Department of Geography and Geoinformation Science, George Mason University, Fairfax, VA, United States of America.
Department of Computational and Data Sciences, George Mason University, Fairfax, VA, United States of America.
PLoS One. 2021 Nov 2;16(11):e0259031. doi: 10.1371/journal.pone.0259031. eCollection 2021.
With the onset of COVID-19 and the resulting shelter in place guidelines combined with remote working practices, human mobility in 2020 has been dramatically impacted. Existing studies typically examine whether mobility in specific localities increases or decreases at specific points in time and relate these changes to certain pandemic and policy events. However, a more comprehensive analysis of mobility change over time is needed. In this paper, we study mobility change in the US through a five-step process using mobility footprint data. (Step 1) Propose the Delta Time Spent in Public Places (ΔTSPP) as a measure to quantify daily changes in mobility for each US county from 2019-2020. (Step 2) Conduct Principal Component Analysis (PCA) to reduce the ΔTSPP time series of each county to lower-dimensional latent components of change in mobility. (Step 3) Conduct clustering analysis to find counties that exhibit similar latent components. (Step 4) Investigate local and global spatial autocorrelation for each component. (Step 5) Conduct correlation analysis to investigate how various population characteristics and behavior correlate with mobility patterns. Results show that by describing each county as a linear combination of the three latent components, we can explain 59% of the variation in mobility trends across all US counties. Specifically, change in mobility in 2020 for US counties can be explained as a combination of three latent components: 1) long-term reduction in mobility, 2) no change in mobility, and 3) short-term reduction in mobility. Furthermore, we find that US counties that are geographically close are more likely to exhibit a similar change in mobility. Finally, we observe significant correlations between the three latent components of mobility change and various population characteristics, including political leaning, population, COVID-19 cases and deaths, and unemployment. We find that our analysis provides a comprehensive understanding of mobility change in response to the COVID-19 pandemic.

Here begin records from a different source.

/-- A stream element of the traverse: 32-bit value, short-time tag, format (0 binary32, 1 signed,
2 unsigned) (R39). -/
structure Elem where
  val : Nat
  tag : Nat
  fmt : Nat
  deriving DecidableEq, Repr

/-- A committed record of the configuration: section type, kind, record index in its section and the
applied field values in order (R88). -/
structure CfgRec where
  sect : Nat
  kind : Nat
  index : Nat
  vals : List Nat
  deriving DecidableEq, Repr

/-- What the factory fuses hold (R1, R86, R521): variant code, secure boot, key hashes, revoked key
slots; per macro the factory rows and columns used and the field rows burned. -/
structure Fuses where
  variant : Nat := 0x40
  secure : Bool := false
  keyHash : List Nat := [0, 0, 0, 0]
  revoked : Nat := 0
  frows : List (Nat × Nat) := []
  fcols : List (Nat × Nat) := []
  fieldRows : List (Nat × Nat) := []
  deriving DecidableEq, Repr

/-- The clocks (R118, R119): TCLK cycles since power-up, device time in ns with its 2^-32 ns fraction and the
real-time clock of the always-on domain. -/
structure Clock where
  el : Nat := 0
  now : Nat := 0
  frac : Nat := 0
  rtc : Nat := 0
  deriving DecidableEq, Repr

/-- One DMA channel: posted descriptors in order, the records that wait for it (each a byte string), and whether
the first of them is the rest of a split record (R575). -/
structure DmaCh where
  posted : List Nat := []
  ready : List (List Nat) := []
  cont : Bool := false
  deriving DecidableEq, Repr

/-- The host ports: MSI-X table (message address and data by vector), mask and pending bits (R50, R63, R64), PCIe
link, HSPI status bytes (R55), 64-bit pair latches and held low words by address (R15), DMA channels (R65 to R68),
start of the watchdog period (R69), power states entered and starts of wakes by group (R72), warm reset due (R76), unit
resets running by window (R77), Thermal Halt (R82). -/
structure HostPort where
  msixTable : List (Nat × (Nat × Nat)) := []
  msixMask : Nat := 0xFFFFFFFFFFFFFFFF
  msixPba : Nat := 0
  pcieUp : Bool := false
  lastWrite : Nat := 0x5A
  lastRead : Nat := 0x5A
  latchHi : List (Nat × Nat) := []
  heldLo : List (Nat × Nat) := []
  dma : List DmaCh := List.replicate 8 {}
  wdStart : Nat := 0
  asleep : List (Nat × Nat) := []
  wake : List (Nat × Nat) := []
  resetAt : Option Nat := none
  uresetAt : List (Nat × Nat) := []
  halted : Bool := false
  deriving DecidableEq, Repr

/-- A field sample on its way to the core (R19, R22): endpoint, value, format, field timestamp (10 ns). -/
structure FSample where
  ep : Nat
  val : Nat
  fmt : Nat
  stamp : Nat
  deriving DecidableEq, Repr

/-- An outbound chain frame (R19): frame time, RESUME, HALT, the safe-state command, the silence timeout,
commands of the 24 field outputs, codes of the 4 analogue outputs, drives of the 4 fans in 0.01 %, a standby or
takeover command (R488), and a configuration write when there is one. -/
structure OutFrame where
  count : Nat
  resume : Bool
  halt : Bool
  safe : Bool
  timeout : Nat
  dio : Nat
  aout : List Nat
  fan : List Nat
  standby : Option Bool
  cfg : Option (List CfgRec)
  deriving DecidableEq, Repr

随着 COVID-19 的爆发和随之而来的就地避难准则以及远程工作实践,2020 年人类流动性受到了巨大影响。现有研究通常考察特定地点的流动性在特定时间点是增加还是减少,并将这些变化与某些大流行和政策事件联系起来。然而,需要对随时间推移的流动性变化进行更全面的分析。在本文中,我们使用移动足迹数据通过五个步骤研究了美国的流动性变化。(步骤 1)提出“公共场所在时间花费的变化量”(ΔTSPP)作为衡量美国每个县从 2019 年到 2020 年流动性日常变化的指标。(步骤 2)进行主成分分析(PCA),以将每个县的ΔTSPP 时间序列降低到流动性变化的低维潜在成分。(步骤 3)进行聚类分析以找到具有相似潜在成分的县。(步骤 4)研究每个组件的局部和全局空间自相关。(步骤 5)进行相关分析以调查各种人口特征和行为与流动模式的相关性。结果表明,通过将每个县描述为三个潜在成分的线性组合,我们可以解释全美所有县的流动趋势变化的 59%。具体来说,2020 年美国各县的流动变化可以解释为三个潜在成分的组合:1)流动性的长期减少,2)流动性没有变化,3)流动性的短期减少。此外,我们发现地理位置相近的美国县更有可能表现出相似的流动性变化。最后,我们观察到流动变化的三个潜在成分与各种人口特征,包括政治倾向、人口、COVID-19 病例和死亡以及失业之间存在显著相关性。我们发现,我们的分析提供了对 COVID-19 大流行背景下流动性变化的全面理解。